Stored items
-------------------------

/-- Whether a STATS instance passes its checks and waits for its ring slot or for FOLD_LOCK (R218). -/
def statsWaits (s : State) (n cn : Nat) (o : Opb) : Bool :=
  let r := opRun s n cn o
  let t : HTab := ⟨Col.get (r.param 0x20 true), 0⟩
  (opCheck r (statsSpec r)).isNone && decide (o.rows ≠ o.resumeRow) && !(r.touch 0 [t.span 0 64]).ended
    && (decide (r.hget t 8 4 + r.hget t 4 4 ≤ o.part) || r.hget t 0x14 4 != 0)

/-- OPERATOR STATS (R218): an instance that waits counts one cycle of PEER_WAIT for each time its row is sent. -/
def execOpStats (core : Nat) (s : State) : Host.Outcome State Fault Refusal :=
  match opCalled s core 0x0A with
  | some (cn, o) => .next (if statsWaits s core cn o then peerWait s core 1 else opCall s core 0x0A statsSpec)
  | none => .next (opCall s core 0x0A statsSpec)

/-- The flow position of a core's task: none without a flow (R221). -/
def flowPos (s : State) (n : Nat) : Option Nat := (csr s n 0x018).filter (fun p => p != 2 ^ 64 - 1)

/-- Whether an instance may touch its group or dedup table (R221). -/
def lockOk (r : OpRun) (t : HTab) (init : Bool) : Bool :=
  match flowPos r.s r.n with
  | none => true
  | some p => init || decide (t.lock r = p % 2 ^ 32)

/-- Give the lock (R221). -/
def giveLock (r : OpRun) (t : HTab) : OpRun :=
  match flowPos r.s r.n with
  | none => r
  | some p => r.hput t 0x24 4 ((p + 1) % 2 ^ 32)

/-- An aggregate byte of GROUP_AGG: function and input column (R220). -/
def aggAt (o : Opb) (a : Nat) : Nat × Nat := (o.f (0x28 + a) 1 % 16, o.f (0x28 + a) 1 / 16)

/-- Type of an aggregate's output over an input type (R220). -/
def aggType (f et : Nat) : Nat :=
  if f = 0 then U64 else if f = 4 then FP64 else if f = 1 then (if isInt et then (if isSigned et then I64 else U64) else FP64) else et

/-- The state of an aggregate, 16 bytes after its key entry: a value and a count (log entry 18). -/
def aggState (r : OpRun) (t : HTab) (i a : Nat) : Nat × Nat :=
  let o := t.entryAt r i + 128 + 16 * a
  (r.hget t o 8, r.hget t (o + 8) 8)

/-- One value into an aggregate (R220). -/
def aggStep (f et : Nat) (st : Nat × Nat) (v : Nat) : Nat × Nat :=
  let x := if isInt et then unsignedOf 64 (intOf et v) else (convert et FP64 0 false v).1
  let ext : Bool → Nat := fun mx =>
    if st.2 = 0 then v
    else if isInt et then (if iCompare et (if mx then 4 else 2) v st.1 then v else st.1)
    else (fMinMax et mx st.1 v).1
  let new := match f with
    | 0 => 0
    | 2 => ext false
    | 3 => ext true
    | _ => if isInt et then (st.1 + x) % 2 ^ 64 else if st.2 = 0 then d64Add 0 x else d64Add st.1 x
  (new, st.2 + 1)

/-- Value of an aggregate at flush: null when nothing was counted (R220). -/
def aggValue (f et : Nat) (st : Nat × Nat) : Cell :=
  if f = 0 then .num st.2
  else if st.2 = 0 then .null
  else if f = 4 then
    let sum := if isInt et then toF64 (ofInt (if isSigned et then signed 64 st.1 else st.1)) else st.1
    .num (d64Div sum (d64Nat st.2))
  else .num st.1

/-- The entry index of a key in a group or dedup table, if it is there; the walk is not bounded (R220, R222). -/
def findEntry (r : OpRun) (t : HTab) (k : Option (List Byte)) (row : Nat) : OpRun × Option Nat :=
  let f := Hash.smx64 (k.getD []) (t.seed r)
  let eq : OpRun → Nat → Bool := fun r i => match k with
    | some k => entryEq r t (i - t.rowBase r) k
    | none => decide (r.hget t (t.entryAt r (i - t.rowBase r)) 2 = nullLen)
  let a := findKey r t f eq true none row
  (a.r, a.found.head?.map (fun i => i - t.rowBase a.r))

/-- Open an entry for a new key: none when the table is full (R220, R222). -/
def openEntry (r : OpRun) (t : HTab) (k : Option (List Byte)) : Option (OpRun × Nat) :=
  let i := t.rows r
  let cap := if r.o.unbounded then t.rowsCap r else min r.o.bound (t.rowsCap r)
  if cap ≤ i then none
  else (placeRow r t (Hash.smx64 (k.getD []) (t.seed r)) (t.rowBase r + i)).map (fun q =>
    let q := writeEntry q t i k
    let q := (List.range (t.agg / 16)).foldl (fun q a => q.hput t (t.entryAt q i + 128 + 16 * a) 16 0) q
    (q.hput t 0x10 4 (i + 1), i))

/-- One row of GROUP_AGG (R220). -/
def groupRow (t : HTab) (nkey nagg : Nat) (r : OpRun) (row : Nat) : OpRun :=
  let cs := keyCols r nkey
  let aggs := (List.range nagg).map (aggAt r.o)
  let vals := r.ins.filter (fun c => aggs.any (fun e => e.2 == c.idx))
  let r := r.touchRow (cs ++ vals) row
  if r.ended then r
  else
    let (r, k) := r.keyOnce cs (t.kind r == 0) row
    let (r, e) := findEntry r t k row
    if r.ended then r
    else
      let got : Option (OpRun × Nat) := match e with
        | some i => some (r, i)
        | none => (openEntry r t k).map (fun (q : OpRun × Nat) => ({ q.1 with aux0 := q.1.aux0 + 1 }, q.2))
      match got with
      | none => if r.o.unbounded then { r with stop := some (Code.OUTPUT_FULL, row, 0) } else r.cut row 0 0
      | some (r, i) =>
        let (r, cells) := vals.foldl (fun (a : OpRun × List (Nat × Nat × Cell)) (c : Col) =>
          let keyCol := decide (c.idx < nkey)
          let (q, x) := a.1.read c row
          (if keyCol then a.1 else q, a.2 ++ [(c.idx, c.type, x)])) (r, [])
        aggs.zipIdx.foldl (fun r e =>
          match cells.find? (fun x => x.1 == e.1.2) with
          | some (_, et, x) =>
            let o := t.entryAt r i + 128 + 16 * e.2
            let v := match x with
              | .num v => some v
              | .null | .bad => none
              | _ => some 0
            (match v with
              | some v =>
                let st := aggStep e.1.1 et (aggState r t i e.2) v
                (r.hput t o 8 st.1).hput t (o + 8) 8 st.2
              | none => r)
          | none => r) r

-------------------------

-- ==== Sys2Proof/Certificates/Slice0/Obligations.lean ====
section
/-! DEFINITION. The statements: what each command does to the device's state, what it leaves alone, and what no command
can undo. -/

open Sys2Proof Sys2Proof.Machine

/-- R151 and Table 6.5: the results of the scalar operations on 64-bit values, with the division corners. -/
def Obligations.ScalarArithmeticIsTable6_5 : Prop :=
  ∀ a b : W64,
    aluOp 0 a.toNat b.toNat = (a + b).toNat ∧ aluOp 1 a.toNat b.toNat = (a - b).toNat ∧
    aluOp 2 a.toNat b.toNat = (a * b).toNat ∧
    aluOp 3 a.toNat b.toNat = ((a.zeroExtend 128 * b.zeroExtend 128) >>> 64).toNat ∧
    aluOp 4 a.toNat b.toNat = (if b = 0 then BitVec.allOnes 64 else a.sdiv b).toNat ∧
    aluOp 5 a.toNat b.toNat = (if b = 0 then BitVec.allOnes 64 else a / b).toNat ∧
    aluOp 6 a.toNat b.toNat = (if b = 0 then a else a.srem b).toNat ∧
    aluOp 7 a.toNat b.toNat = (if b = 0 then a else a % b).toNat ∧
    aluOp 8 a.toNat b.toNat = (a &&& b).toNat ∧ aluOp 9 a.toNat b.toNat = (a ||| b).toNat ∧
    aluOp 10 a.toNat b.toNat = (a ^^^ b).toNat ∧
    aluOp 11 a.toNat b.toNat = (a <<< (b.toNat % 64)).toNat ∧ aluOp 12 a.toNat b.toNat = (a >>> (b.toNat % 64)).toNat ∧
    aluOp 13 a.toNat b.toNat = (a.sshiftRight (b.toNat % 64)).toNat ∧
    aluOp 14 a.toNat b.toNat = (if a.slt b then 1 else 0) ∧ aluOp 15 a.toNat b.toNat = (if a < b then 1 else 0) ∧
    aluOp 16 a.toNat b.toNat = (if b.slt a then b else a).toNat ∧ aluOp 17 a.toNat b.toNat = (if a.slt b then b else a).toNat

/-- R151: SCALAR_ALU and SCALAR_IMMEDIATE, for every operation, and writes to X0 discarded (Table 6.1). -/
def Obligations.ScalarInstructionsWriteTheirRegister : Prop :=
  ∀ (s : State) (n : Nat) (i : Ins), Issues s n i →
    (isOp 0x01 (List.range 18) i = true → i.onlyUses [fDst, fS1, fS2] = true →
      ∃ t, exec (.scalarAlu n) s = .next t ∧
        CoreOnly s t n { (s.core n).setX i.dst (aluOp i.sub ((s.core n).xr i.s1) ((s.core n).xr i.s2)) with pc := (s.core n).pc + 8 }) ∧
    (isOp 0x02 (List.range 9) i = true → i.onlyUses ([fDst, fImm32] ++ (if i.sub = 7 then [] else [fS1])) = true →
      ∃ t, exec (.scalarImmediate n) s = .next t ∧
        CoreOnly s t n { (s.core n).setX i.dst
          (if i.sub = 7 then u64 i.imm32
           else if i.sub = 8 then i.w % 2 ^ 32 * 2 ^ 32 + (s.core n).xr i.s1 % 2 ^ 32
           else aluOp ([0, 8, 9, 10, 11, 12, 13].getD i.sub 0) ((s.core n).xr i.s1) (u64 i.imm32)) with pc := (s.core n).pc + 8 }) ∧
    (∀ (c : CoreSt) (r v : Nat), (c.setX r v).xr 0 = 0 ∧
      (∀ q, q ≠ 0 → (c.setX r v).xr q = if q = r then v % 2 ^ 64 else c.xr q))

-------------------------

Above are some lines. Repeat exactly, and only, those from the line that has "else if isInt" through the line that has "else .num st.1".

Output for this exercise ▸
    else if isInt et then (if iCompare et (if mx then 4 else 2) v st.1 then v else st.1)
    else (fMinMax et mx st.1 v).1
  let new := match f with
    | 0 => 0
    | 2 => ext false
    | 3 => ext true
    | _ => if isInt et then (st.1 + x) % 2 ^ 64 else if st.2 = 0 then d64Add 0 x else d64Add st.1 x
  (new, st.2 + 1)

/-- Value of an aggregate at flush: null when nothing was counted (R220). -/
def aggValue (f et : Nat) (st : Nat × Nat) : Cell :=
  if f = 0 then .num st.2
  else if st.2 = 0 then .null
  else if f = 4 then
    let sum := if isInt et then toF64 (ofInt (if isSigned et then signed 64 st.1 else st.1)) else st.1
    .num (d64Div sum (d64Nat st.2))
  else .num st.1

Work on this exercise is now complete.